Currently, you would have to build the hook on your own in order to have a more expressive error message. If you can't wait for the next hook release, please build your hook based on this branch. This should eliminate alpine checks completely.

panbanda commented 6 months ago

@nikola-jokic thanks for that explanation. So, I built the hooks and packaged that in the dockerfile per the above comment like this:

FROM mcr.microsoft.com/dotnet/runtime-deps:6.0 as build

# Replace value with the latest runner release version
# source: https://github.com/actions/runner/releases
# ex: 2.303.0
ARG RUNNER_VERSION="2.312.0"
ARG RUNNER_ARCH="x64"

ENV DEBIAN_FRONTEND=noninteractive
ENV RUNNER_MANUALLY_TRAP_SIG=1
ENV ACTIONS_RUNNER_PRINT_LOG_TO_STDOUT=1

RUN apt update -y && apt install curl unzip -y

RUN adduser --disabled-password --gecos "" --uid 1001 runner \
    && groupadd docker --gid 123 \
    && usermod -aG sudo runner \
    && usermod -aG docker runner \
    && echo "%sudo   ALL=(ALL:ALL) NOPASSWD:ALL" > /etc/sudoers \
    && echo "Defaults env_keep += \"DEBIAN_FRONTEND\"" >> /etc/sudoers

WORKDIR /home/runner

RUN curl -f -L -o runner.tar.gz https://github.com/actions/runner/releases/download/v${RUNNER_VERSION}/actions-runner-linux-${RUNNER_ARCH}-${RUNNER_VERSION}.tar.gz \
    && tar xzf ./runner.tar.gz \
    && rm runner.tar.gz

# Your branch built and copied in
COPY actions-runner-hooks-k8s-nikola-jokic-fix-is-alpine.zip runner-container-hooks.zip

RUN unzip ./runner-container-hooks.zip -d ./k8s \
    && rm runner-container-hooks.zip

USER runner

However, when I run the action with that container it still outputs the same obscure error.

Screenshot 2024-02-01 at 5 24 12 PM
nikola-jokic commented 6 months ago

Can you also please provide an example workflow file so I can reproduce the issue and fix this for you? It doesn't have to be your real workflow, but the minimal workflow that consistently fails.

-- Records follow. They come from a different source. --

/-- The TIME block (R130). -/
def State.timeBlock (s : State) (f off : Nat) : Nat :=
  match off with
  | 0x000 => at_ s.aon.timebase 0 64
  | 0x008 => at_ s.aon.boot 0 32
  | 0x010 => if f = 0 then ofSigned 32 s.fab.offset * 2 ^ 32 + flag s.fab.slewing 1 + flag s.fab.locked 0 else 0
  | _ => 0

/-- PWR.STATE.MODULE_STATE. -/
def ModuleState.code (x : ModuleState) : Nat :=
  match x with
  | .service => 1
  | .drain => 2
  | .retain => 3
  | .standby => 4
  | .startup => 5
  | .mgmtOnly => 6
  | .off => 0

/-- PWR.STATE (R131). -/
def State.pwrState (s : State) : Nat :=
  let thermal := s.pp.thermalHold || (List.range 8).any fun d => decide ((s.diePower d).thermalCeil < 1536)
  flag thermal 7 + flag s.pwr.govClamp 6 + flag s.pwr.matched 5 + flag s.pp.warned 4 + flag s.pp.hold 3 + s.pp.state.code

/-- PWR.LIMITER (R536). -/
def State.pwrLimiter (s : State) : Nat :=
  let a (f : Nat) : Nat := allowanceOf s.pwr.matched f s.pwr.q
  at_ (a 2) 40 8 + at_ (a 1) 32 8 + at_ (a 0) 24 8 + at_ s.pwr.pace 16 4 + at_ s.pwr.q 0 11

/-- PWR.DIE of a die (R537). -/
def State.pwrDie (s : State) (d : Nat) : Nat :=
  let x := s.diePower d
  ofSigned 8 x.tempMax * 2 ^ 56 + at_ (s.die d).point 52 4 + at_ x.phases 47 5 + flag x.senseOut 46
    + flag (decide (x.thermalCeil < 1536)) 45 + min x.droops 8191 * 2 ^ 32 + at_ x.dieW 16 16 + at_ (s.diePace d) 7 4
    + at_ (x.ceiling / 16) 0 7

/-- The PWR block, the PF's only. -/
def State.pwrBlock (s : State) (off : Nat) : Nat :=
  match off with
  | 0x000 => s.pwrState
  | 0x008 => at_ (s.liveLimit / 8) 16 12 + at_ s.pwr.cap 0 12
  | 0x010 => at_ s.pwr.imain 32 16 + at_ s.pp.vauxMv 16 16 + at_ s.pp.vmainMv 0 16
  | 0x018 => at_ s.pwr.peakW 16 16 + at_ s.pwr.meanW 0 16
  | 0x020 => ofSigned 16 s.pwr.outlet * 2 ^ 16 + ofSigned 16 s.pwr.inlet
  | 0x028 => at_ s.pwr.energyMj 0 64
  | 0x030 => s.pwrLimiter
  | _ => if 0x100 ≤ off ∧ off < 0x140 ∧ off % 8 = 0 then s.pwrDie ((off - 0x100) / 8) else 0

/-- The LOG registers (R132, R555). -/
def State.logBlock (s : State) (off : Nat) : Nat :=
  match off with
  | 0x000 => at_ s.aon.logCount 0 64
  | 0x008 => at_ s.rel.dumpNumber 32 32 + at_ s.rel.dumpWhere 1 2 + flag s.rel.dumpValid 0
  | _ => 0

/-- The FLT block of a function (R133). -/
def State.fltBlock (s : State) (f off : Nat) : Nat :=
  let h := s.fn f
  match off with
  | 0x000 => h.fltBase / 4096 * 4096
  | 0x008 => flag h.fltEnable 63 + at_ h.fltLog2 0 5
  | 0x010 => h.fltProducer
  | 0x018 => h.fltConsumer
  | 0x020 => flag h.fltWriteError 1 + flag h.fltHeldBit 0
  | _ => 0

/-- RLY.LINK of a link (R471). -/
def State.rlyLink (s : State) (l : Nat) : Nat :=
  let x := s.link l
  let port := (s.portOf l).filter fun p => s.linkCarries p.2 l
  let n := x.neighbour
  at_ x.retries 48 16 + flag port.isSome 43 + at_ ((port.map (·.1)).getD 0) 38 5 + at_ ((n.map (·.device)).getD 0) 32 6
    + at_ ((n.map (·.link)).getD 0) 27 5 + at_ x.state.code 24 3 + at_ x.effMinor 16 8 + at_ ((n.map (·.major)).getD 0) 8 8
    + flag x.degraded 0

/-- RLY.PORT of a port (R482). -/
def State.rlyPort (s : State) (p : Nat) : Nat :=
  match tabGet? s.fab.ports p with
  | none => 0
  | some d =>
    let active := ((List.range 18).map fun l => if s.linkCarries d l then 2 ^ l else 0).sum
    flag true 31 + flag (decide (0 < active)) 30 + at_ d.neighbour 24 6 + at_ active 0 18

/-- The RLY block, the PF's only (R136, R471, R482). -/
def State.rlyBlock (s : State) (off : Nat) : Nat :=
  match off with
  | 0x000 => flag s.fab.plan.isSome 39 + flag s.isHead 38 + at_ s.fab.device 32 6 + at_ ((s.fab.plan.map (·.podId)).getD 0) 0 32
  | 0x008 => at_ s.fab.members 0 64
  | 0x010 => at_ s.dq.discarded 32 32 + at_ s.dq.forwarded 0 32
  | 0x018 => at_ ((s.fab.plan.map (·.version)).getD 0) 32 32 + at_ s.fab.podState 0 2
  | _ =>
    if off % 8 ≠ 0 then 0
    else if 0x100 ≤ off ∧ off < 0x190 then s.rlyLink ((off - 0x100) / 8)
    else if 0x200 ≤ off ∧ off < 0x290 then s.rlyPort ((off - 0x200) / 8)
    else 0

/-- MBX.STATUS of a channel as a master reads it (R137). -/
def State.mbxStatus (s : State) (c m : Nat) : Nat :=
  let x := s.chan c
  at_ x.owner 48 16 + at_ x.sent 16 16 + flag x.withdrawn 3 + flag x.taken 2 + flag x.full 1 + flag (s.bound c m) 0

/-- A channel page as the function whose page it is reads it, without the claim that a read of LOCK.CLAIM makes. -/
def State.mbxPage (s : State) (c m off : Nat) : Nat :=
  if off < 0x100 then leNat ((List.range 8).map fun i => tabGet 0 (s.chan c).buf (off + i))
  else match off with
    | 0x108 => s.mbxStatus c m
    | 0x128 => flag (s.chan c).emptyEn 1 + flag (s.chan c).msgEn 0
    | _ => 0

/-- A register of a queue entry, by its offset in the entry, from the five fields that a member also mirrors (R138, R204). -/
def mirrorEntry (m : Mirror) (off : Nat) : Nat :=
  match off with
  | 0x08 => m.completed
  | 0x10 => m.status
  | 0x18 => m.fault
  | 0x20 => m.epoch
  | _ => 0

/-- A queue entry as a function reads it: its own and the PF's view; to any other function, and while its group is unassigned, zero
(R139). -/
def State.qpgEntry (s : State) (f q off : Nat) : Nat :=
  match s.group q with
  | none => 0
  | some g => if f = g.fn ∨ f = 0 then mirrorEntry (s.queueMirror q) off else 0

/-- Eight bytes of a vector's entry in the MSI-X table: its address, or its data with the vector control (R125, R575). -/
def HostFn.msixWord (h : HostFn) (off : Nat) : Nat :=
  match h.vecs[off / 16]? with
  | none => 0
  | some x => if off % 16 = 0 then x.addr else if off % 16 = 8 then x.data + flag x.masked 32 else 0

/-- The pending-bit array of a function (R575). -/
def HostFn.pbaWord (h : HostFn) (off : Nat) : Nat :=
  if off = 0 then ((h.vecs.mapIdx fun i x => flag x.pending i)).sum else 0

/-! ## Comet records, the alert and the dump (R547, R550, R556, R557) -/

/-- The 64 bytes of a comet record (R547). -/
def cometBytes (r : CometRec) : List Byte :=
  let p := (r.payload.take 10).flatMap (leBytes 4)
  leBytes 8 r.time ++ leBytes 4 r.boot ++ leBytes 2 r.code ++ leBytes 1 r.severity ++ leBytes 1 r.device ++ leBytes 2 r.source
    ++ leBytes 2 r.ctag ++ leBytes 4 r.number ++ p ++ List.replicate (40 - p.length) 0

/-- Record n of the log, counting from 0, while the ring holds it (R132). -/
def AlwaysOn.record (a : AlwaysOn) (n : Nat) : Option CometRec :=
  if n < a.logCount then a.ring[a.logCount - 1 - n]? else none

/-- The Comet log window: record n at index n mod 4,096 (R132). -/
def AlwaysOn.window (a : AlwaysOn) (i : Nat) : List Byte :=
  let n := a.logCount - 1 - (a.logCount + 4095 - i) % 4096
  if i < 4096 ∧ (i < a.logCount ∨ 4096 ≤ a.logCount) then ((a.record n).map cometBytes).getD (List.replicate 64 0) else List.replicate 64 0

/-- SMB_ALERT_N is asserted: the ring holds a record at or above the severity of setting 8 whose number is at or above the BMC
mark (R550). -/
def State.smbAlert (s : State) : Bool :=
  (s.aon.ring.mapIdx fun i r => decide (s.setting 8 ≤ r.severity ∧ s.aon.bmcMark + i < s.aon.logCount)).any id

/-- A block of registers as 4 KiB. -/
def blockBytes (f : Nat → Nat) : List Byte := (List.range 512).flatMap fun i => leBytes 8 (f (8 * i))

/-- Items of a section of a dump, of one size each: the spec gives what they hold and not how they lay it out (R557, log entry 101). -/
def dumpItems (kind size : Nat) (items : List (List Nat)) : Nat × List Byte :=
  (items.length, items.flatMap fun x => (Config.dumpItem kind x ++ List.replicate size 0).take size)

/-- Whether a step's context has a protected range mapped, so that a dump leaves its core images out (R557). -/
def State.stepSecret (s : State) (t : StepRec) : Bool :=
  (s.mem.ranges (s.context t.ctag).tableBase).any fun e => e.2.kind == 1 && bit e.2.attrs 0

/-- A core in a dump: number, CTAG, queue, ring index, bundle index, object identifier and flags (R557). -/
def State.dumpCore (s : State) (n : Nat) : List Nat :=
  let c := s.core n
  match s.coreStep? n with
  | some t => [n, t.ctag, t.queue, t.index, c.pc, ((s.programOf t).map (·.objectId)).getD 0, flag (s.stepSecret t) 0]
  | none => [n]

/-- The image of a core in a dump: zeros where its step's context has a protected range mapped. -/
def State.dumpImage (s : State) (n : Nat) : List Nat :=
  if (s.coreStep? n).any s.stepSecret then [] else
  let r := (s.core n).regs
  r.x.flatMap (fun e => [e.1, e.2.toNat]) ++ r.p.flatMap (fun e => [e.1, b2n e.2]) ++ r.v.flatMap fun e => e.1 :: e.2.map (·.toNat)

/-- Dispatch records, slots and pre-emption records in a dump, a step's user_tag among them (R181, R557). -/
def State.dumpDispatch (s : State) : Nat × List Byte :=
  let slots := dumpItems 6 16 ((List.range 256).map fun n => n :: (s.dq.queues.filter fun q => q.2.slot == some n).map (·.1))
  let recs := dumpItems 6 64 (s.dq.steps.map fun t => [t.queue, t.index, t.ctag, t.program, t.userTag, t.epochW, t.epochA, t.launchTime])
  let plans := dumpItems 6 64 (s.dq.plans.map fun p => [p.1.1, p.1.2] ++ p.2.flatMap fun v => [v.1, v.2])
  (slots.1 + recs.1 + plans.1, slots.2 ++ (recs.2 ++ List.replicate (4096 * 64) 0).take (4096 * 64) ++ plans.2)

/-- The books' state of a pool or record in a dump: pool summaries, and the records that move or are offered (R369, R557). -/
def State.dumpKv (s : State) : Nat × List Byte :=
  let pools := dumpItems 9 64 (s.kv.pools.map fun p => [p.1, p.2.base, p.2.length, p.2.log2, p.2.tier])
  let recs := s.kv.pools.flatMap fun p => (p.2.recs.filter fun r => r.2.moving || r.2.offer != 0).map fun r => kvBytes r.2 s.aon.clock
  (pools.1 + min recs.length 65536, pools.2 ++ (recs.take 65536).flatten)

/-- The sections of a dump: kind, items and bytes (R557). Those of kinds 5 and 10 to 12 are free values. -/
def State.dumpSections (s : State) (v : Nat) : List (Nat × Nat × List Byte) :=
  let held := (List.range 512).filter fun n => (s.core n).step.isSome
  [(1, s.aon.ring.length, s.aon.ring.reverse.flatMap cometBytes),
   (2, 6, blockBytes (s.idBlock 0) ++ blockBytes (s.timeBlock 0) ++ blockBytes s.pwrBlock ++ blockBytes s.logBlock
     ++ blockBytes s.rlyBlock ++ blockBytes (s.fltBlock 0)),
   (3, dumpItems 3 64 ((List.range 576).map s.dumpCore)),
   (4, held.length, held.flatMap fun n =>
     if (s.coreStep? n).any s.stepSecret then List.replicate regImage 0 else (dumpItems 4 regImage [s.dumpImage n]).2),
   (5, Config.dumpSection 5 v),
   (6, s.dumpDispatch),
   (7, dumpItems 7 256 ((s.cx.journal.filter fun j => !j.replied).map fun j => [j.id, j.opcode, j.hdr.tag, b2n j.committed, j.status])),
   (8, dumpItems 8 32 ((List.range 4096).map fun t => match tabGet? s.ctx.ctxs t with
     | some c => [t, c.owner, c.pasid.getD 0, c.homePort, b2n c.pasid.isSome, b2n c.compat, b2n c.dying]
     | none => [t])),
   (9, s.dumpKv)]
  ++ [10, 11, 12].map fun i => (i, Config.dumpSection i v)

/-- Zeros up to a 4 KiB boundary. -/
def padPage (b : List Byte) : List Byte := b ++ List.replicate ((4096 - b.length % 4096) % 4096) 0

/-- Directory entries of sections from an offset on. -/
def dumpDir : Nat → List (Nat × Nat × List Byte) → List Byte
  | _, [] => []
  | off, (k, n, b) :: r =>
    leBytes 2 k ++ leBytes 2 0 ++ leBytes 4 n ++ leBytes 8 off ++ leBytes 8 b.length ++ leBytes 4 (crc32c b) ++ leBytes 4 0
      ++ dumpDir (off + (padPage b).length) r

/-- The version of a running image, by its kind. -/
def State.imageVersion (s : State) (kind : Nat) : Nat :=
  ((s.cx.running.bind fun t => t.images.find? fun i => i.kind == kind).map (·.version)).getD 0

/-- A complete dump (R556). -/
def State.dumpBytes (s : State) (cause v : Nat) : List Byte :=
  let secs := s.dumpSections v
  let body := secs.flatMap fun x => padPage x.2.2
  let dir := dumpDir 0x1000 secs
  leBytes 4 0x504D5544 ++ leBytes 2 1 ++ leBytes 2 secs.length ++ leBytes 8 s.cfg.serial ++ leBytes 4 s.aon.boot ++ leBytes 2 cause
    ++ leBytes 1 s.fab.device ++ leBytes 1 1 ++ leBytes 8 s.aon.timebase ++ leBytes 8 (0x1000 + body.length)
    ++ leBytes 8 s.aon.logCount ++ leBytes 8 s.idVersion
    ++ (leBytes 4 (s.imageVersion 1) ++ leBytes 4 (s.imageVersion 2) ++ leBytes 4 (s.imageVersion 3) ++ leBytes 4 (s.imageVersion 4))
    ++ sha256 body ++ List.replicate 24 0 ++ dir ++ List.replicate (0x1000 - 0x80 - dir.length) 0 ++ body

/-! ## Reads of the BARs (R126–R138, R572) -/

/-- The bytes of the Comet log window at an offset. -/
def State.logWindow (s : State) (off : Nat) : Nat := fieldAt (s.aon.window (off / 64)) (off % 64) 8

/-- PF BAR0 as the PF reads it, eight bytes at an offset (R127). -/
def State.pfBar0 (s : State) (off : Nat) : Nat :=
  let o := off % 4096
  match off / 4096 with
  | 0 => s.idBlock 0 o
  | 1 => s.timeBlock 0 o
  | 2 => s.pwrBlock o
  | 3 => s.logBlock o
  | 4 => s.fltBlock 0 o
  | 5 => s.rlyBlock o
  | 6 => (s.fn 0).msixWord o
  | 7 => (s.fn 0).pbaWord o
  | p =>
    if 0x10000 ≤ off ∧ off < 0x50000 then s.logWindow (off - 0x10000)
    else if 256 ≤ p ∧ p < 768 then
      (if p - 256 < 2 then s.mbxPage (p - 256) 0x100 o else if o = 0x108 then s.mbxStatus (p - 256) 0x100 else 0)
    else 0

/-- VF BAR0 as its VF reads it (R128). -/
def State.vfBar0 (s : State) (f off : Nat) : Nat :=
  let o := off % 4096
  match off / 4096 with
  | 0 => s.idBlock f o
  | 1 => s.timeBlock f o
  | 2 => (s.fn f).msixWord o
  | 3 => (s.fn f).pbaWord o
  | 4 => s.fltBlock f o
  | 8 => s.mbxPage (2 * f) (masterOf f) o
  | 9 => s.mbxPage (2 * f + 1) (masterOf f) o
  | _ => 0

/-- BAR2 of a function: queue pages by group, or by the page a VF was given (R126). -/
def State.bar2 (s : State) (f off : Nat) : Nat :=
  let page := off / 4096
  let e := off % 4096 / 64
  if f = 0 then s.qpgEntry 0 (page * 64 + e) (off % 64)
  else match s.dq.groups.find? fun g => g.2.fn == f && g.2.vfPage == page with
    | some g => s.qpgEntry f (g.1 * 64 + e) (off % 64)
    | none => 0

/-- PF BAR4, the pod window: the mirrors of the other members' entries, and this device's own (R126, R204). The window of a
member whose bit in RLY.MEMBERS is zero, and on a device that is not head any other's, reads as all ones (R140). -/
def State.bar4 (s : State) (off : Nat) : Nat :=
  let m := off / 2 ^ 22
  let q := off % 2 ^ 22 / 64
  if m = s.fab.device then s.qpgEntry 0 q (off % 64)
  else if !s.isHead || !bit s.fab.members m then 2 ^ 64 - 1
  else mirrorEntry (tabGet freshMirror s.dq.mirrors (m * 65536 + q)) (off % 64)
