/-! ## The always-on domain and the timebase (R59–R65, R84) -/

/-- The always-on domain powers on: the timebase reads 0, the boot count rises, and a cold start begins (R64, R84). -/
def execAlwaysOnPowerOn (main : MainInput) (vauxMv rackPos : Nat) (s : State) : Out :=
  .next (
    let good := main.sense && decide (40000 ≤ main.mv ∧ main.mv ≤ 60000)
    let aux := decide (10800 ≤ vauxMv ∧ vauxMv ≤ 13200)
    if !s.pp.aonPowered && (good || aux) then
      let s1 := s.unpowered
      { s1 with
        pp := { s1.pp with
          state := .startup, vmainMv := main.mv, vauxMv := vauxMv, mainSense := main.sense, mainGood := good
          hotSwap := if !main.sense then .sense else if 60000 < main.mv then .overvoltage else .closed
          vauxGood := aux, aonPowered := true }
        aon := { s1.aon with boot := (s.aon.boot + 1) % 2 ^ 32, rackPin := rackPos % 16 } }.toPhase 1
    else s)

/-- Every 100 µs the leading Keeper sends a heartbeat to the other share (R60). -/
def execKeeperHeartbeat (s : State) : Out :=
  .next (
    if s.pp.aonPowered then
      { s with aon := { s.aon with heartbeatAt := s.aon.clock } }.emit (.shareHeartbeat s.aon.lead)
    else s)

/-- Whether the share that does not lead may take the lead. -/
def AlwaysOn.otherFit (a : AlwaysOn) : Bool := if a.lead = 0 then !a.lostB else !a.lostA

/-- The heartbeat has been absent for 500 µs: the other share takes the lead, its log continuing (R60). -/
def execLeadShareTakeover (s : State) : Out :=
  .next (
    if s.pp.aonPowered && s.aon.otherFit && decide (500000 ≤ s.aon.clock - s.aon.heartbeatAt) then
      let old := s.aon.lead
      let s1 := { s with aon := { s.aon with
        lead := 1 - old, lostA := s.aon.lostA || old == 0, lostB := s.aon.lostB || old == 1
        heartbeatAt := s.aon.clock, ring := s.aon.ringFollow } }
      s1.cometF5 0 (1 - old) old (1 - old) 1
    else s)

/-- What a tick adds to the timebase: 40, or on a slew tick, at most one in 64, 80 or 0 (R65). -/
def AlwaysOn.tickAdd (a : AlwaysOn) : Nat :=
  if a.slewTicks < 63 ∨ a.slewLeft = 0 then 40 else if 0 < a.slewLeft then 80 else 0

/-- One tick of the 25 MHz clock (R17, R65). -/
def AlwaysOn.tick (a : AlwaysOn) : AlwaysOn :=
  let slew := decide (63 ≤ a.slewTicks ∧ a.slewLeft ≠ 0)
  { a with
    timebase := (a.timebase + a.tickAdd) % 2 ^ 64
    clock := a.clock + 40
    slewLeft := if slew then (if 0 < a.slewLeft then max 0 (a.slewLeft - 40) else min 0 (a.slewLeft + 40)) else a.slewLeft
    slewTicks := if slew then 0 else min 64 (a.slewTicks + 1) }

panbanda commented 6 months ago

@nikola-jokic thanks for your help. Actually it's failing on any workflow running on this runner. It's failing at the CleanupJob hook after every step that is permitted to run (in all cases Initialize containers and Stop containers. Here is what we currently have set up from karpenter onward:

      runnerGroup: ${var.runner_group}
      githubConfigUrl: ${var.github_config_url}
      githubConfigSecret:
        github_token: ${var.github_token}
      maxRunners: ${var.max_runners}
      minRunners: ${var.min_runners}

      # containerMode:
      #   type: dind
      # template:
      #   spec:
      #     tolerations:
      #       - key: "x.com/nodegroup"
      #         operator: "Equal"
      #         value: "github-runners"
      #         effect: "NoSchedule"
      #     containers:
      #       - name: runner
      #         image: ghcr.io/actions/actions-runner:latest
      #         command: ["/home/runner/run.sh"]
      #         resources:
      #           limits:
      #             cpu: ${var.limit_cpu}
      #             memory: ${var.limit_memory}

      containerMode:
        type: kubernetes
        kubernetesModeWorkVolumeClaim:
          accessModes: ["ReadWriteOnce"]
          storageClassName: gp2
          resources:
            requests:
              storage: 2Gi
      template:
        spec:
          securityContext:
            fsGroup: 1001
          tolerations:
            - key: "x.com/nodegroup"
              operator: "Equal"
              value: "github-runners"
              effect: "NoSchedule"
          containers:
            - name: runner
              # image: ghcr.io/actions/actions-runner:2.310.2
              image: XXX.dkr.ecr.us-east-2.amazonaws.com/actions-runner:latest
              command: ["/home/runner/run.sh"]
              resources:
                limits:
                  cpu: ${var.limit_cpu}
                  memory: ${var.limit_memory}

It does run with dind mode if I uncomment that-- something about the k8s mode that I don't quite understand

panbanda commented 6 months ago

@nikola-jokic thanks for cutting that release so quickly! I wasn't expecting that. Looks like with the latest runner and hooks at 0.5.1 I dont get the HTTP error message. I get another one but need to dive into it. Thanks again!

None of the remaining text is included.